A Velha e a nova CPMF - O Estado de S. Paulo

Disputa de propostas de reforma tributária é gasolina pura

Jair Bolsonaro deu nesta sexta-feira um sonoro “não” à volta da CPMF. Mas a declaração do presidente não mudou em nada a intenção da equipe econômica de buscar a aprovação de uma contribuição incidente sobre os meios de pagamentos para bancar a desoneração da folha salarial das empresas. É parte da estratégia do ministro da Economia, Paulo Guedes, justamente procurar distinguir a nova contribuição previdenciária da velha CPMF, que deixou de vigorar em 2007 depois que o Congresso rejeitou a proposta do governo Lula de prorrogar a sua vigência por mais quatro anos.
[desde a primeira CPMF, nos tempos do ex-presidente Itamar Franco, chamada então de IPMF, sempre foi apresentada como IMPOSTO ÚNICO e PROVISÓRIO.
Em nenhuma das versões foi provisório ou único.
Temos que ficar alerta e impedir a criação do mais famigerado e inútil imposto até hoje criado no Brasil.]
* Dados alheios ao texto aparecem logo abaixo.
-- ==== Sys2Proof/Tests/Slice0.lean ====
section
/-! SUPPORT. Tests on fixed values, each with its source in the spec, and one witness for every statement of
Certificates/Slice0/Obligations.lean that has hypotheses. -/

namespace Sys2Proof.Tests

open Sys2Proof Sys2Proof.Machine

/-! ### Well-formed fields: one ill-formed term for each check (30_encoding.md R85) -/

theorem test_wf_refuses_reserved_opcode :
    ({ op := 0x6, rsv := 0, m := 0 } : CommandFields).opAssigned = false ∧
      ({ op := 0x6, rsv := 0, m := 0 } : CommandFields).wf = false := by decide

theorem test_wf_refuses_reserved_bits :
    ({ op := 0x1, rsv := 1, m := 0 } : CommandFields).rsvZero = false ∧
      ({ op := 0x1, rsv := 1, m := 0 } : CommandFields).wf = false := by decide

theorem test_wf_refuses_mode_bit_outside_cfg :
    ({ op := 0x3, rsv := 0, m := 1 } : CommandFields).modeBitOk = false ∧
      ({ op := 0x3, rsv := 0, m := 1 } : CommandFields).wf = false := by decide

theorem test_build_wf_refuses_fast_default_without_fast :
    ({ hasFast := false, defaultImpl := .fast } : Build).wf = false := by decide

/-! ### Decoding: bytes written out bit by bit, `oooo rrr m` (30_encoding.md R81, R82) -/

theorem test_decode_nop : decode 0b0000_000_0 = .ok .nop := by decide
theorem test_decode_cfg_fast : decode 0b0001_000_0 = .ok (.cfg .fast) := by decide
theorem test_decode_cfg_hardened : decode 0b0001_000_1 = .ok (.cfg .hardened) := by decide
theorem test_decode_setkey : decode 0b0010_000_0 = .ok .setkey := by decide
theorem test_decode_enc : decode 0b0011_000_0 = .ok .enc := by decide
theorem test_decode_dec : decode 0b0100_000_0 = .ok .dec := by decide
theorem test_decode_probe : decode 0b0101_000_0 = .ok .probe := by decide

/-- 95_test_vectors.md section 8: samples of illegal bytes. -/
theorem test_decode_illegal_samples :
    decode 0x01 = .error .modeBitOutsideCfg ∧ decode 0x02 = .error .reservedBits ∧
      decode 0x1E = .error .reservedBits ∧ decode 0x51 = .error .modeBitOutsideCfg ∧
      decode 0xF0 = .error .reservedOpcode := by decide

theorem test_table_word_of_one_byte :
    decodeTableWord 8 0x11 = some (.cfg .hardened) ∧ decodeTableWord 8 0x12 = none ∧
      decodeTableWord 16 0x1100 = none := by decide

/-! ### The units -/

/-- 95_test_vectors.md section 2. -/
theorem test_bit_unit :
    idxOf ⟨2, 1, 3⟩ = 54 ∧ byteIndexOfBit 54 = 6 ∧ bitOffsetInByte 54 = 1 ∧
      getBit 0x00112233445566778899AABB 11 = true ∧ getBit 0x00112233445566778899AABB 93 = false ∧
      setBit (setBit 0 0 true) 95 true = 0x800000000000000000000001 := by decide +kernel

/-- 95_test_vectors.md section 3. -/
theorem test_sbox_values :
    gmul 0x57 0x83 = 0xC1 ∧ gfInv 0x53 = 0xCA ∧ sboxOf 0x53 = 0xED ∧ invSboxOf 0xFF = 0x7D ∧
      subFast 0x80 = 0xCD ∧ invSubFast 0xFF = 0x7D ∧ ctInv 0x53 = 0xCA ∧ subCt 0x53 = 0xED ∧
      invSubCt 0xED = 0x53 := by decide +kernel

/-- 95_test_vectors.md section 4.1: "abc". -/
theorem test_sha256_abc : (sha256 [0x61, 0x62, 0x63]).take 4 = [0xBA, 0x78, 0x16, 0xBF] := by
  decide +kernel

/-- 95_test_vectors.md section 4.2: the first bytes of `PRK` of the zero key. -/
theorem test_prk_zero_key :
    (hkdfExtract (blockBytes 0)).take 4 = [0x31, 0xCA, 0xD0, 0xAD] := by decide +kernel

/-- 43_permutation.md R196 to R203: a printed entry of each kind of primitive. -/
theorem test_primitive_entries :
    permAt (primRom 0) 3 = 15 ∧ permAt (primRom 1) 12 = 15 ∧ permAt (primRom 2) 7 = 8 ∧
      permAt (primRom 18) 12 = 0 ∧ permAt (primRom 19) 4 = 0 ∧ permAt (primRom 20) 7 = 4 ∧
      permAt (primRom 30) 80 = 0 ∧ permAt (primRom 33) 83 = 3 := by decide +kernel

/-- 95_test_vectors.md section 5.1: seed 1. -/
theorem test_splitmix_seed_one : (splitMixNext 1).2 = 0x910A2DEC89025CC1 := by decide +kernel

/-- A material whose round 0 is that of the source's key (42_keyschedule.md R179, 43_permutation.md R216). -/
def roundZeroMaterial : Material :=
  { rk := Vector.replicate 8 0x5EEA711B1A0EC8953685234E
    ps := Vector.replicate 8 0xF1CA09AC9042F772
    post := 0
    perm := Vector.replicate 8 (roundPerm 0xF1CA09AC9042F772)
    invPerm := Vector.replicate 8 (invert (roundPerm 0xF1CA09AC9042F772)) }

/-- 44_round_engine.md R241, R242, R243: round 0 of the worked example, on both datapaths. -/
theorem test_round_zero :
    encRound .fast roundZeroMaterial 0x00112233445566778899AABB 0 = 0xC8EACB70A16F148D3375A796 ∧
      encRound .hardened roundZeroMaterial 0x00112233445566778899AABB 0 = 0xC8EACB70A16F148D3375A796 := by
  decide +kernel

theorem test_round_zero_undone :
    decRound .fast roundZeroMaterial 0xC8EACB70A16F148D3375A796 0 = 0x00112233445566778899AABB := by
  decide +kernel

/-! ### One step of each command -/

/-- The status, `INFO` and key flag of an outcome that goes on. -/
def visible : Host.Outcome State Fault Refusal → Option (Byte × Byte × Bool)
  | .next t => some (t.status, t.info, t.keyValid)
  | _ => none

/-- A keyed core in a given mode, just after a success. -/
def keyedCore (b : Build) (m : Mode) : State :=
  { State.resetOf b with mode := m, material := materialOf 0, keyValid := true }

/-- What one command byte does to a core, as `step` runs it. -/
def stepByte (s : State) (c : Byte) : Option (Byte × Byte × Bool) :=
  visible (step (s.withFetchWord 8 c.toNat))

/-- 95_test_vectors.md section 8: Fast, keyed, `ERR = 1`. -/
theorem test_nop_acknowledges :
    stepByte { keyedCore Config.standardBuild .fast with err := .illegalCmd } 0x00 =
      some (0x10, 0x00, true) := by decide +kernel

/-- 95_test_vectors.md section 8: CFG FAST on a keyed Fast core drops the key. -/
theorem test_cfg_drops_key :
    stepByte (keyedCore Config.standardBuild .fast) 0x10 = some (0x00, 0x00, false) := by decide +kernel

/-- 95_test_vectors.md section 8: CFG FAST on a keyed core without the Fast datapath keeps the key. -/
theorem test_cfg_fast_disabled :
    stepByte (keyedCore Config.hardenedBuild .hardened) 0x10 = some (0x33, 0x00, true) := by
  decide +kernel

/-- 95_test_vectors.md section 9, program 1. -/
theorem test_setkey_status : stepByte State.reset 0x20 = some (0x10, 0x00, true) := by decide +kernel

/-- 95_test_vectors.md section 8. -/
theorem test_enc_unkeyed : stepByte State.reset 0x30 = some (0x02, 0x00, false) := by decide +kernel

theorem test_enc_keyed_status :
    stepByte (keyedCore Config.standardBuild .hardened) 0x30 = some (0x30, 0x00, true) := by
  decide +kernel

/-- 95_test_vectors.md section 8. -/
theorem test_dec_unkeyed : stepByte State.reset 0x40 = some (0x02, 0x00, false) := by decide +kernel

/-- 95_test_vectors.md section 8: the third printed value of `CAP`. -/
theorem test_probe_hardened_default :
    stepByte (State.resetOf { hasFast := true, defaultImpl := .hardened }) 0x50 =
      some (0x20, 0x07, false) := by decide +kernel

theorem test_probe_hardened_only :
    stepByte (State.resetOf Config.hardenedBuild) 0x50 = some (0x20, 0x06, false) := by decide +kernel

/-- 95_test_vectors.md section 8: byte 31 on a keyed Fast core. -/
theorem test_illegal_byte :
    stepByte (keyedCore Config.standardBuild .fast) 0x31 = some (0x11, 0x00, true) := by decide +kernel

/-- 95_test_vectors.md section 9, program 5. -/
theorem test_reset_event :
    visible (step { keyedCore Config.standardBuild .fast with info := 3, host := [.reset] }) =
      some (0x00, 0x00, false) := by decide +kernel

/-! ### Witnesses: states and operands that meet the hypotheses of the statements -/

/-- A transaction that carries a command byte. -/
def carries (c : Byte) : Transaction := { cmd := c, keyIn := 0, dataIn := 0 }

/-- A just reset core whose host issues a command byte and nothing more. -/
def issuing (b : Build) (c : Byte) : State := { State.resetOf b with host := [.command (carries c)] }

theorem keyedCore_holdsKey (b : Build) (m : Mode) : HoldsKey (keyedCore b m) := fun _ => ⟨0, rfl⟩

theorem reset_safe : Safe State.reset where
  build := rfl
  mode := fun _ => rfl
  key := fun h => absurd h (by decide)
  noKey := fun h => absurd h (by decide)
  noFast := fun h => absurd h (by decide)
  info := .inl rfl

theorem keyedCore_safe : Safe (keyedCore Config.standardBuild .fast) where
  build := rfl
  mode := fun _ => rfl
  key := keyedCore_holdsKey _ _
  noKey := fun h => absurd h (by decide)
  noFast := fun h => absurd h (by decide)
  info := .inl rfl

theorem hardenedCore_safe : Safe (State.resetOf Config.hardenedBuild) where
  build := rfl
  mode := fun h => absurd h (by decide)
  key := fun h => absurd h (by decide)
  noKey := fun h => absurd h (by decide)
  noFast := fun h => absurd h (by decide)
  info := .inl rfl

/-- A primitive that is its own inverse (43_permutation.md R204), so a bijection. -/
theorem half_turn_bijective : PermBijective (primRom 2) :=
  Function.Involutive.bijective (show ∀ i, permAt (primRom 2) (permAt (primRom 2) i) = i by decide +kernel)

theorem row_up_bijective : PermBijective (primRom 18) := by
  have h : ∀ i, permAt (primRom 19) (permAt (primRom 18) i) = i ∧
      permAt (primRom 18) (permAt (primRom 19) i) = i := by decide +kernel
  exact ⟨Function.LeftInverse.injective fun i => (h i).1, Function.RightInverse.surjective fun i => (h i).2⟩

theorem witness_EncodeDecodeRoundTrip : ∃ (b : Byte) (i : Instr), decode b = .ok i :=
  ⟨0x11, .cfg .hardened, by decide⟩

theorem witness_DecoderFollowsMaskTable :
    ∃ (b : Byte) (i : Instr) (k : Nat) (r : MatchRow), decode b = .ok i ∧ matchRows[k]? = some r :=
  ⟨0x11, .cfg .hardened, 5, ⟨0x50, 0xFF⟩, by decide, rfl⟩

theorem witness_IllegalBytesRefused :
    (∃ (s : State) (e : IllegalCommand), decode s.cmd = .error e) ∧
      ∃ (b c : Byte) (i : Instr), decode b = .ok i ∧ decode c = .ok i :=
  ⟨⟨{ State.reset with cmd := 0x60 }, .reservedOpcode, by decide⟩, 0x50, 0x50, .probe, by decide, by decide⟩

theorem witness_StepRunsDecodedCommand : ∃ (s : State) (t : Transaction) (rest : List HostEvent) (i : Instr),
    s.host = .command t :: rest ∧ decode t.cmd = .ok i :=
  ⟨issuing Config.standardBuild 0x50, carries 0x50, [], .probe, rfl, by decide⟩

theorem witness_StepRaisesIllegalCommand : ∃ (s : State) (t : Transaction) (rest : List HostEvent),
    s.host = .command t :: rest ∧ t.cmd ∉ ([0x00, 0x10, 0x11, 0x20, 0x30, 0x40, 0x50] : List Byte) :=
  ⟨issuing Config.standardBuild 0x51, carries 0x51, [], rfl, by decide⟩

theorem witness_StepRaisesCommandFaults :
    (∀ c : Byte, c = 0x30 ∨ c = 0x40 → ∃ (s : State) (t : Transaction) (rest : List HostEvent),
      s.host = .command t :: rest ∧ t.cmd = c ∧ s.keyValid = false) ∧
    (∃ (s : State) (t : Transaction) (rest : List HostEvent),
      s.host = .command t :: rest ∧ t.cmd = 0x10 ∧ s.build.hasFast = false) ∧
    ∃ (s t : State) (m : Mode), exec (.cfg m) s = .next t ∧ t.err = .ok :=
  ⟨fun c _ => ⟨issuing Config.standardBuild c, carries c, [], rfl, rfl, rfl⟩,
    ⟨issuing Config.hardenedBuild 0x10, carries 0x10, [], rfl, rfl, rfl⟩,
    State.reset, _, .hardened, rfl, rfl⟩

theorem witness_IdleStepKeepsState : ∃ s : State, s.host = [] := ⟨State.reset, rfl⟩

theorem witness_ResetValues :
    (∃ (s : State) (rest : List HostEvent), s.host = .reset :: rest) ∧ ∃ s : State, s.keyValid = false :=
  ⟨⟨{ keyedCore Config.standardBuild .fast with host := [.reset] }, [], rfl⟩, State.reset, rfl⟩

theorem witness_NopClearsError :
    ∃ s : State, s.mode = .hardened ∧ s.keyValid = false ∧ s.err = .noKey :=
  ⟨{ State.resetOf Config.hardenedBuild with err := .noKey }, rfl, rfl, rfl⟩

theorem witness_CfgSelectsModeDropsKey :
    (∃ s : State, s.build.hasFast = false ∧ s.mode = .hardened ∧ s.keyValid = false) ∧
      (∃ (s : State) (m : Mode), m = .fast ∧ (m = .fast → s.build.hasFast = true)) ∧
      ∃ (s : State) (m : Mode), s.build.hasFast = false ∧ (m = .fast → s.build.hasFast = true) :=
  ⟨⟨State.resetOf Config.hardenedBuild, rfl, rfl, rfl⟩, ⟨State.reset, .fast, rfl, fun _ => rfl⟩,
    State.resetOf Config.hardenedBuild, .hardened, rfl, fun h => absurd h (by decide)⟩

theorem witness_SetkeyInstallsMaterial : ∃ s t : State, s.mode = .fast ∧ exec .setkey s = .next t :=
  ⟨State.reset, _, rfl, rfl⟩

theorem witness_EncWritesCiphertext :
    (∃ s : State, s.keyValid = false) ∧ ∃ s : State, s.keyValid = true ∧ HoldsKey s :=
  ⟨⟨State.reset, rfl⟩, keyedCore Config.standardBuild .fast, rfl, keyedCore_holdsKey _ _⟩

theorem witness_DecWritesPlaintext : ∃ s t u : State, s.keyValid = true ∧ HoldsKey s ∧
    exec .enc s = .next t ∧ exec .dec { t with dataIn := t.dataOut } = .next u :=
  ⟨keyedCore Config.standardBuild .fast, _, _, rfl, keyedCore_holdsKey _ _, rfl, rfl⟩

theorem witness_FaultWritesOnlyErr :
    (∃ s t : State, runCommand s = .next t ∧ t.err ≠ .ok) ∧
      ∃ (i : Instr) (s t : State), exec i s = .next t ∧ t.err ≠ .ok :=
  ⟨⟨{ State.reset with cmd := 0x60 }, _, rfl, by decide⟩, .enc, State.reset, _, rfl, by decide⟩

/-- Every fault code, and success, is reached by some command. -/
theorem witness_FaultCodesAndCauses : ∀ e : ErrCode, ∃ s t : State, runCommand s = .next t ∧ t.err = e
  | .ok => ⟨State.reset, _, rfl, rfl⟩
  | .illegalCmd => ⟨{ State.reset with cmd := 0xFF }, _, rfl, rfl⟩
  | .noKey => ⟨{ State.reset with cmd := 0x40 }, _, rfl, rfl⟩
  | .fastImplDisabled => ⟨{ State.resetOf Config.hardenedBuild with cmd := 0x10 }, _, rfl, rfl⟩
Ao dizer mais uma vez que a CPMF não volta, Bolsonaro, de certa forma, ajuda nessa estratégia da via da diferenciação. O discurso do presidente reforça o mote da área econômica de que uma coisa não é mesma que a outra, para convencer os parlamentares a encampar a ideia de uma nova contribuição na votação da reforma tributária.  A equipe econômica prepara a narrativa de que a velha CPMF é um tributo que veio em cima de vários outros tributos para aumentar a carga tributária e gerar mais arrecadação para o governo na época em que foi criada. Ela não eliminou nenhum tributo e, por isso, teria se transformado no vilão visto hoje pela sociedade. Um símbolo da pesada carga de impostos no Brasil.

O argumento usado é o de que a nova contribuição de pagamentos, a CP, como vem sendo chamada informalmente, seria um tributo mais amplo do que a CPMF. Viria como um “salvador” para eliminar outro imposto muito pior, a contribuição previdenciária das empresas, que hoje incide em 20% dos salários. Essa mesma narrativa já foi apresentada ao presidente Bolsonaro pelo ministro Paulo Guedes em reunião esta semana. O texto de uma Proposta de Emenda Constitucional (PEC) da reforma tributária já está pronto. Ele prevê, além da criação de um imposto sobre valor agregado (IVA) para substituir os impostos federais incidentes sobre consumo, a criação da CP.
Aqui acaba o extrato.